== Brief ==
Nothing below is to be printed except the lines between the line holding "(by omega), getLsbD_zero_eq_odd]" and the line holding "wider register. -/", inclusive, each exactly as it appears.
*** Source data ***
/-- Settles O40: each clause names what the window shows, and the access is the one there. -/
theorem externalRamGate : Obligations.ExternalRamGate := by
  intro s a v h1 h2
  refine ⟨fun hm he => ?_, fun hm hb => ?_, fun hm hr => ?_, fun hm hr => ?_, fun hm he hr => ?_,
    fun b hm he hb hr => ?_, fun hm he => ?_, fun r hm he hr => ?_⟩
  · refine ext_of_openBus v h1 h2 (extLoc_closed _ ?_)
    rcases hm with hm | hm | hm | hm <;> simp [ramEnabled, hm, he]
  · have shows : ShowsEram s := hm.elim (fun h => .inr (.inr (.inl h))) (fun h => .inr (.inr (.inr h)))
    refine ext_of_openBus v h1 h2 (extLoc_openBus shows (eramLoc_noBank _ ?_))
    rcases hm with hm | ⟨hm, -⟩ <;> simp [ramBankEff, hm, hb]
  · exact ext_of_openBus v h1 h2 (extLoc_openBus hm (eramLoc_noRam _ hr))
  · refine ext_of_eram v h1 h2 ?_
    rw [extLoc_open _ (.inl hm) (by simp [ramEnabled, hm]), eramLoc_bank (b := 0) _ (by simp [ramBankEff, hm]) hr]
    simp
  · refine ext_of_eram v h1 h2 ?_
    have bank : ramBankEff s = some (if s.mbc.mbc1Mode then s.mbc.mbc1Upper.toNat else 0) := by rw [ramBankEff, hm]
    rw [extLoc_open _ (.inr (.inl hm)) (by simp [ramEnabled, hm, he]), eramLoc_bank _ bank hr]
  · have shows : ShowsEram s := hm.elim (fun h => .inr (.inr (.inl h))) (fun h => .inr (.inr (.inr h)))
    have enabled : ramEnabled s = true := by rcases hm with hm | ⟨hm, -⟩ <;> simp [ramEnabled, hm, he]
    have bank : ramBankEff s = some b.toNat := by rcases hm with hm | ⟨hm, -⟩ <;> simp [ramBankEff, hm, hb]
    exact ext_of_eram v h1 h2 (by rw [extLoc_open _ shows enabled, eramLoc_bank _ bank hr])
  · have cell : extLoc s (a.toNat - 0xA000) = .mbc2ram (a.toNat % 512) := by
      have : (a.toNat - 0xA000) % 512 = a.toNat % 512 := by omega
      simp [extLoc, ramEnabled, hm, he, this]
    rw [readByte_ext s h1 h2, memWrite_ext s v h1 h2, cell, ← lowNibble_eq_ofNat]
    exact ⟨rfl, rfl⟩
  · have clock : extLoc s (a.toNat - 0xA000) = .rtc r := by simp [extLoc, ramEnabled, hm, he, hr]
    rw [readByte_ext s h1 h2, memWrite_ext s v h1 h2, clock]
    refine ⟨rfl, setRtcByte s.mbc.rtcLatched r v, ?_, ?_, fun q hq => ?_⟩
    · rw [storeLoc, rtcWrite_eq]
    · rw [rtcByte_setRtcByte, if_pos rfl]
    · rw [rtcByte_setRtcByte, if_neg hq]

/-! ### Controllers -/

theorem ramGate_eq : ∀ v : Byte, ramGate v = decide (v.toNat % 16 = 10) := by decide +kernel

/-- 0x0000..0x3FFF reads bank 0 on every controller but MMM01 (R120). -/
theorem readByte_romBank0 {s : State} {a : Word} (h : a.toNat ≤ 0x3FFF) (hm : s.cart.mbc ≠ .mmm01) :
    readByte s a = s.mem.rom.read a.toNat := by
  have bank : romLowBankEff s = 0 := by
    unfold romLowBankEff
    split
    · exact absurd ‹_› hm
    · rfl
  rw [readByte_romLow s h, bank, Nat.zero_mul, Nat.zero_add]

/-- Settles O41: the write is MBC1's register write in the quarter it falls in. -/
theorem mbc1Banking : Obligations.Mbc1Banking := by
  intro s a v hm
  have notMmm01 : s.cart.mbc ≠ .mmm01 := by simp [hm]
  have write (h : a.toNat ≤ 0x7FFF) : memWrite s a v = .next (s.setMbc (mbc1Write a.toNat v s.mbc)) := by
    rw [memWrite_rom s v h notMmm01, mbcWrite, hm]
  refine ⟨fun h => ?_, fun h1 h2 => ?_, fun h1 h2 => ?_, fun h1 h2 => ?_, fun h => readByte_romBank0 h notMmm01,
    fun h1 h2 => ?_⟩
  · rw [write (by omega), mbc1Write, if_pos h, ramGate_eq]
    rfl
  · rw [write (by omega), mbc1Write, if_neg (by omega), if_pos h2, extractLow_or_one]
    rfl
  · rw [write (by omega), mbc1Write, if_neg (by omega), if_neg (by omega), if_pos h2, extractLow_eq_ofNat]
    rfl
  · rw [write (by omega), mbc1Write, if_neg (by omega), if_neg (by omega), if_neg (by omega), getLsbD_zero_eq_odd]
    rfl
  · rw [readByte_romHigh s h1 h2, romBankEff, hm]
    simp only [Nat.mul_comm 32]

/-- A low field of a byte in a wider register. -/
theorem extractLow_zeroExtend (v : Byte) (n w : Nat) :
    (v.extractLsb' 0 n).zeroExtend w = BitVec.ofNat w (v.toNat % 2 ^ n) := by
  apply BitVec.eq_of_toNat_eq
  simp

/-- A low field in a bank register of nine bits that takes 1 for 0 (R130, R140). -/
theorem bankField_eq (v : Byte) (n : Nat) :
    (if v.extractLsb' 0 n = 0 then 1 else (v.extractLsb' 0 n).zeroExtend 9) =
      if v.toNat % 2 ^ n = 0 then 1 else BitVec.ofNat 9 (v.toNat % 2 ^ n) :=
  if_congr (extractLow_eq_zero_iff v n) rfl (extractLow_zeroExtend v n 9)

/-- The clock registers in the order of their select values (R141). -/
theorem rtcSelected_eq : ∀ v : Byte, rtcSelected v = if 8 ≤ v.toNat then
    ([.seconds, .minutes, .hours, .dayLow, .dayHigh] : List RtcReg)[v.toNat - 8]? else none := by decide +kernel

theorem mbc3Select_eq (hasRtc : Bool) (v : Byte) (m : Mbc) : mbc3Select hasRtc v m = { m with
    ramBank := if v.toNat ≤ 3 then some (BitVec.ofNat 4 v.toNat) else none
    rtcSelect := if hasRtc = true ∧ 8 ≤ v.toNat then
      ([.seconds, .minutes, .hours, .dayLow, .dayHigh] : List RtcReg)[v.toNat - 8]? else none } := by
  unfold mbc3Select
  by_cases h : v.toNat ≤ 3
  · rw [if_pos h, if_pos h, if_neg (by omega), extractLow_eq_ofNat]
  · rw [if_neg h, if_neg h, rtcSelected_eq]
    cases hasRtc <;> simp

/-- MBC5's bank register takes its low byte and its high bit in two writes (R146). -/
theorem romBank_lowWrite (r : BitVec 9) (v : Byte) :
    r.extractLsb' 8 1 ++ v = BitVec.ofNat 9 (r.toNat / 256 * 256 + v.toNat) := by
  have := r.isLt
  apply BitVec.eq_of_toNat_eq
  rw [BitVec.toNat_append, ← Nat.shiftLeft_add_eq_or_of_lt v.isLt, Nat.shiftLeft_eq]
  simp [Nat.shiftRight_eq_div_pow]
  omega

theorem romBank_highWrite (r : BitVec 9) (v : Byte) :
    v.extractLsb' 0 1 ++ r.extractLsb' 0 8 = BitVec.ofNat 9 (v.toNat % 2 * 256 + r.toNat % 256) := by
  apply BitVec.eq_of_toNat_eq
  rw [BitVec.toNat_append, ← Nat.shiftLeft_add_eq_or_of_lt (r.extractLsb' 0 8).isLt, Nat.shiftLeft_eq]
  simp
  omega

/-- MBC5's RAM bank register with the motor: the bank is the low three bits, and a change of the rumble bit is told to
the host (R147). -/
theorem mbc5Bank_rumble {s : State} (v : Byte) (h : s.cart.hasRumble = true) : mbc5Bank v s = { s with
    mbc := { s.mbc with rumble := v.getLsbD 3, ramBank := some (BitVec.ofNat 4 (v.toNat % 8)) }
    host := { s.host with sent := (if v.getLsbD 3 = s.mbc.rumble then s.host.sent
      else .rumble (v.getLsbD 3) :: s.host.sent) } } := by
  rw [mbc5Bank, if_pos h, extractLow_zeroExtend]
  by_cases hr : v.getLsbD 3 = s.mbc.rumble
  · rw [if_pos hr, if_pos hr]
    rfl
  · rw [if_neg hr, if_neg hr]
    rfl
*** End of Source data ***
== Response to this task ==
  · rw [write (by omega), mbc1Write, if_neg (by omega), if_neg (by omega), if_neg (by omega), getLsbD_zero_eq_odd]
    rfl
  · rw [readByte_romHigh s h1 h2, romBankEff, hm]
    simp only [Nat.mul_comm 32]

/-- A low field of a byte in a wider register. -/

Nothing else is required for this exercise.